=== PROBLEM REQUIREMENTS ===
How many lines in the data below include the word "goes"? State the number alone.

=== MATERIAL PROVIDED ===
-- ==== Sys2Proof/Machine/Engine.lean ====
section
/-! DEFINITION. The dispatch engine (chapter 6): eligibility, attempts, the resynchronising PROBE, the
outcomes of attempts and of broadcast frames. -/

namespace Sys2Proof.Machine

/-- A port starts sending the frame it is handed (R31). -/
def handFrame (p : Port) (x : Xfer) (s : State) : State := s.setExch p (.sending x)

/-- A head-to-module frame with source 0 (R3, R31). -/
def headFrame (k : Kind) (control : BitVec 4) (dest : Nat) (register : Byte)
    (payload : List Byte) : Frame :=
  { kind := k, control := control, dest := dest, source := 0, register := register,
    payload := payload }

/-! ## Eligibility (R106) -/

/-- A slot at the front is eligible on a port (R106). -/
def State.eligible (s : State) (p : Port) (t : Tag) : Bool :=
  let x := s.slot t
  let a := x.target.getD 0
  s.atFront t && x.target.isSome && (x.kind.map ReqKind.targeted).getD false
    && (x.state == .queued || (x.state == .waitingRetry && x.backoff.isNone))
    && (s.entry a).state == .active && (s.entry a).route == some p
    && !s.held a && (s.frontCheck x).isNone

/-- The eligible slot with the lowest submission sequence (R106). -/
def State.nextEligible (s : State) (p : Port) : Option Tag :=
  s.unfinishedTags.find? fun t => s.eligible p t

/-- An ACTIVE BCAST_WRITE that this port is still to carry (R104, R121). -/
def State.nextBcast (s : State) (p : Port) : Option Tag :=
  s.unfinishedTags.find? fun t =>
    (s.slot t).isBcast && (s.slot t).state == .active && (s.slot t).bcastPorts.get p
      && !s.bcastSending t p

/-! ## Making an attempt (R109, R117, R121) -/

/-- The toggle bit of a toggle; UNSURE is never sent (R117). -/
def Toggle.bit : Toggle → Bool
  | .one => true
  | _ => false

/-- The control field of a toggle bit. -/
def toggleControl (b : Bool) : BitVec 4 := if b then 1 else 0

/-- The frame of a targeted slot's kind (R109). -/
def attemptFrame (x : Slot) (k : ReqKind) (toggle : Bool) : Frame :=
  let a := x.target.getD 0
  match k with
  | .read => headFrame .read 0 a x.register [BitVec.ofNat 8 x.length]
  | .write => headFrame .write (toggleControl toggle) a x.register x.writeData
  | .probe => headFrame .probe 0 a 0 []
  | .restart => headFrame .restart 0 a 0 []
  | .bcastWrite => headFrame .bcastWrite 0 Config.broadcast x.register x.writeData

/-- The toggle of a WRITE slot's frame: its toggle used, fixed at its first WRITE frame from the
target entry's toggle (R116). -/
def writeToggle (x : Slot) (e : RosterEntry) : Bool := x.toggleUsed.getD e.toggle.bit

/-- An attempt of a targeted slot (R109). -/
def makeAttempt (p : Port) (t : Tag) (k : ReqKind) (s : State) : State :=
  let x := s.slot t
  let e := s.entry (x.target.getD 0)
  let b := writeToggle x e
  let s1 := s.setSlot t { x with
    state := .active
    attempts := x.attempts + 1
    toggleUsed := if k = .write then some b else x.toggleUsed }
  handFrame p { frame := attemptFrame x k b, hops := e.hopsOn p, owner := .attempt t } s1

/-- A resynchronising PROBE in place of the WRITE, which becomes the port's follow-up WRITE (R117). -/
def makeResync (p : Port) (t : Tag) (s : State) : State :=
  let x := s.slot t
  let a := x.target.getD 0
  let s1 := s.setSlot t { x with state := .active }
  let s2 := { s1 with followUps := s1.followUps.set p (some t) }
  handFrame p
    { frame := headFrame .probe 0 a 0 [], hops := (s.entry a).hopsOn p, owner := .resync t } s2

/-- The slot is a WRITE with no WRITE frame made yet and an UNSURE target (R117). -/
def State.needsResync (s : State) (t : Tag) : Bool :=
  let x := s.slot t
  x.kind == some .write && x.toggleUsed.isNone && (s.entry (x.target.getD 0)).toggle == .unsure

/-- The next exchange of an eligible slot (R106). -/
def startSlot (p : Port) (t : Tag) (s : State) : State :=
  if s.needsResync t then makeResync p t s
  else
    match (s.slot t).kind with
    | some k => makeAttempt p t k s
    | none => s

/-- A frame of an ACTIVE BCAST_WRITE handed to a port (R121). -/
def startBcast (p : Port) (t : Tag) (s : State) : State :=
  let x := s.slot t
  let s1 := s.setSlot t { x with attempts := x.attempts + 1 }
  handFrame p { frame := attemptFrame x .bcastWrite false, hops := 0, owner := .bcast t } s1

/-! ## Outcomes of attempts (R87, R110..R113, R99, R65) -/

/-- The history after an attempt (R87). -/
def historyAfter (h : History) (o : PortOutcome) : History :=
  match o with
  | .reply f => if f.kind = .nak then .naked else .acked
  | .timeout | .crcError | .symbolError => .sentNoReply
  | .linkLost true => .sentNoReply
  | .linkLost false => h
  | .sent => .sentNoReply

/-- The records of an ACKed RESTART: toggle 0, last_seq NONE, mirror entry EMPTY (R119, R152). -/
def restartAcked (a : Nat) (s : State) : State :=
  clearStatus a (setLastSeq a none (setToggle a .zero s))

/-- The roster report of an attempt (R46, R47, R48, R110 part 1). -/
def reportAttempt (k : ReqKind) (a : Nat) (f : Frame) (o : PortOutcome) (s : State) : State :=
  match o with
  | .reply r =>
    let s1 := reportGood a s
    match k, r.kind with
    | .write, .ack => setToggle a (Toggle.ofBit (!f.control.getLsbD 0)) s1
    | .probe, .ident => setToggle a .zero s1
    | .restart, .ack => restartAcked a s1
    | _, _ => s1
  | .timeout | .crcError | .symbolError => reportFailure a s
  | .sent | .linkLost _ => s

/-- What an attempt's outcome asks for its slot, before cancel and census (R110). -/
inductive Decision where
  /-- the request is carried out: DONE with this status and data -/
  | success (status : Status) (data : List Byte)
  /-- a NAK other than BUSY: DONE REJECTED -/
  | rejected
  /-- NAK BUSY (R111) -/
  | busy
  /-- a failed attempt (R112), or LINK_LOST sent in part (R113) -/
  | failed
  /-- LINK_LOST not sent (R113) -/
  | notSent
  deriving DecidableEq, Repr

/-- The status of an IDENT to a PROBE: OK if maker, type and serial equal the roster's (R110). -/
def identStatus (e : RosterEntry) (f : Frame) : Status :=
  match e.identity with
  | some i => if i.sameModule (Identity.ofBytes f.payload) then .ok else .identityMismatch
  | none => .identityMismatch

/-- The decision of an outcome (R110's table). -/
def decisionOf (e : RosterEntry) (o : PortOutcome) : Decision :=
  match o with
  | .reply f =>
    match f.kind with
    | .nak => if nakReason f = .busy then .busy else .rejected
    | .data => .success .ok f.payload
    | .ident => .success (identStatus e f) f.payload
    | _ => .success .ok []
  | .timeout | .crcError | .symbolError => .failed
  | .linkLost true => .failed
  | .linkLost false => .notSent
  | .sent => .failed

/-- WAITING_RETRY with or without a backoff; in a census the slot ends ROSTER_CHANGED instead
(R65). -/
def waitOrFlush (t : Tag) (backoff : Option Nat) (s : State) : State :=
  if s.censusRunning then completeActive t .rosterChanged false [] s
  else s.setSlot t { s.slot t with state := .waitingRetry, backoff := backoff }

/-- The busy backoff in microseconds (R111). -/
def State.backoffUs (s : State) : Nat := s.params.busyBackoff * 100

/-- The slot decision after NAK BUSY: BUSY_EXHAUSTED at BUSY_LIMIT, else one more busy count and a
backoff (R111). -/
def busyDecision (t : Tag) (s : State) : State :=
  let x := s.slot t
  if s.params.busyLimit ≤ x.busyCount then completeActive t .busyExhausted false [] s
  else
    waitOrFlush t (some s.backoffUs) (s.setSlot t { x with busyCount := x.busyCount + 1 })

/-- The slot decision after a failed attempt: WAITING_RETRY below 1 + RETRY_LIMIT attempts, else
TIMEOUT (R112, R113). -/
def failedDecision (t : Tag) (s : State) : State :=
  if (s.slot t).attempts < 1 + s.params.retryLimit then waitOrFlush t none s
  else completeActive t .timeout false [] s

/-- The count of attempts after an outcome: NAK BUSY and LINK_LOST not sent do not use one up (R111,
R113, log 19). -/
def attemptsAfter (n : Nat) (d : Decision) : Nat :=
  match d with
  | .busy | .notSent => n - 1
  | _ => n

/-- The slot decision (R110 part 3), with R99 where cancel_requested is yes. -/
def decideSlot (t : Tag) (d : Decision) (s : State) : State :=
  if (s.slot t).cancelRequested then
    match d with
    | .success st data => completeActive t st true data s
    | _ => completeActive t .cancelled false [] s
  else
    match d with
    | .success st data => completeActive t st false data s
    | .rejected => completeActive t .rejected false [] s
    | .busy => busyDecision t s
    | .failed => failedDecision t s
    | .notSent => waitOrFlush t none s

/-- The outcome of an attempt: roster report, history, slot decision, in this order (R110). -/
def attemptOutcome (t : Tag) (f : Frame) (o : PortOutcome) (s : State) : State :=
  let x := s.slot t
  match x.kind with
  | none => s
  | some k =>
    let a := x.target.getD 0
    let d := decisionOf (s.entry a) o
    let s1 := reportAttempt k a f o s
    let y := s1.slot t
    let s2 := s1.setSlot t { y with
      history := historyAfter y.history o, attempts := attemptsAfter y.attempts d }
    decideSlot t d s2

/-! ## Outcome of the resynchronising PROBE (R118) -/

/-- The roster report of the PROBE (R46, R47). -/
def reportResync (a : Nat) (o : PortOutcome) (s : State) : State := reportProbe a o s

/-- The follow-up WRITE dropped or handed over: cleared either way (R118). -/
def clearFollowUp (p : Port) (s : State) : State :=
  { s with followUps := s.followUps.set p none }

/-- A matching IDENT: the follow-up WRITE goes out in the same step with toggle used 0; in a census it
is not sent and the slot ends ROSTER_CHANGED (R118). -/
def resyncMatched (p : Port) (t : Tag) (s : State) : State :=
  if s.censusRunning then completeActive t .rosterChanged false [] s
  else makeAttempt p t .write (s.setSlot t { s.slot t with toggleUsed := some false })

/-- The outcome of the resynchronising PROBE (R118): not an attempt, so attempts used and history
stay. A cancel completes the slot CANCELLED on any outcome (R99). -/
def resyncOutcome (p : Port) (t : Tag) (o : PortOutcome) (s : State) : State :=
  let a := (s.slot t).target.getD 0
  let d := decisionOf (s.entry a) o
  let s1 := clearFollowUp p (reportResync a o s)
  if (s1.slot t).cancelRequested then completeActive t .cancelled false [] s1
  else
    match d with
    | .success .identityMismatch _ => completeActive t .identityMismatch false [] s1
    | .success _ _ => resyncMatched p t s1
    | .rejected => completeActive t .rejected false [] s1
    | .busy => busyDecision t s1
    | .failed => waitOrFlush t none s1
    | .notSent => waitOrFlush t none s1

/-! ## Outcome of a broadcast frame (R121, R100, R65) -/

/-- How a BCAST_WRITE that is to send no more ends: CANCELLED after a cancel, ROSTER_CHANGED in a
census, OK otherwise (R100, R65, R121). -/
def bcastStatus (s : State) (x : Slot) : Status :=
  if x.cancelRequested then .cancelled
  else if s.censusRunning then .rosterChanged
  else .ok

/-- With no port left to carry it, the broadcast completes. -/
def bcastMaybeDone (t : Tag) (s : State) : State :=
  let x := s.slot t
  if x.bcastPorts.a || x.bcastPorts.b then s else finish t (bcastStatus s x) s

/-- A broadcast frame's outcome at a port: the port leaves the set; sent, in whole or in part, is
recorded; not sent uncounts the attempt (R121). DEDUCED, unsafe (log 38): of a cancelled broadcast whose frame
being sent ends not sent, and of which nothing else went out, the history stays NOT_SENT and the effect is
NOT_APPLIED by R94 and R121, where R100 and R65 say UNKNOWN for the frame that goes out to its end. -/
def bcastOutcome (p : Port) (t : Tag) (o : PortOutcome) (s : State) : State :=
  let x := s.slot t
  let x1 := { x with bcastPorts := x.bcastPorts.set p false }
  let x2 :=
    match o with
    | .linkLost false => { x1 with attempts := x1.attempts - 1 }
    | _ => { x1 with bcastSent := true, history := .sentNoReply }
  bcastMaybeDone t (s.setSlot t x2)

/-- A port in the set leaves UP before its frame is handed over: it leaves the set (R121). -/
def bcastPortGone (p : Port) (t : Tag) (s : State) : State :=
  let x := s.slot t
  if x.isBcast && x.state == .active && x.bcastPorts.get p then
    bcastMaybeDone t (s.setSlot t { x with bcastPorts := x.bcastPorts.set p false })
  else s

/-- Every waiting broadcast loses the port that left UP. -/
def bcastPortGoneAll (p : Port) (s : State) : State :=
  s.unfinishedTags.foldl (fun s' t => bcastPortGone p t s') s

end Sys2Proof.Machine
end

=== OUTPUT BELOW ===
2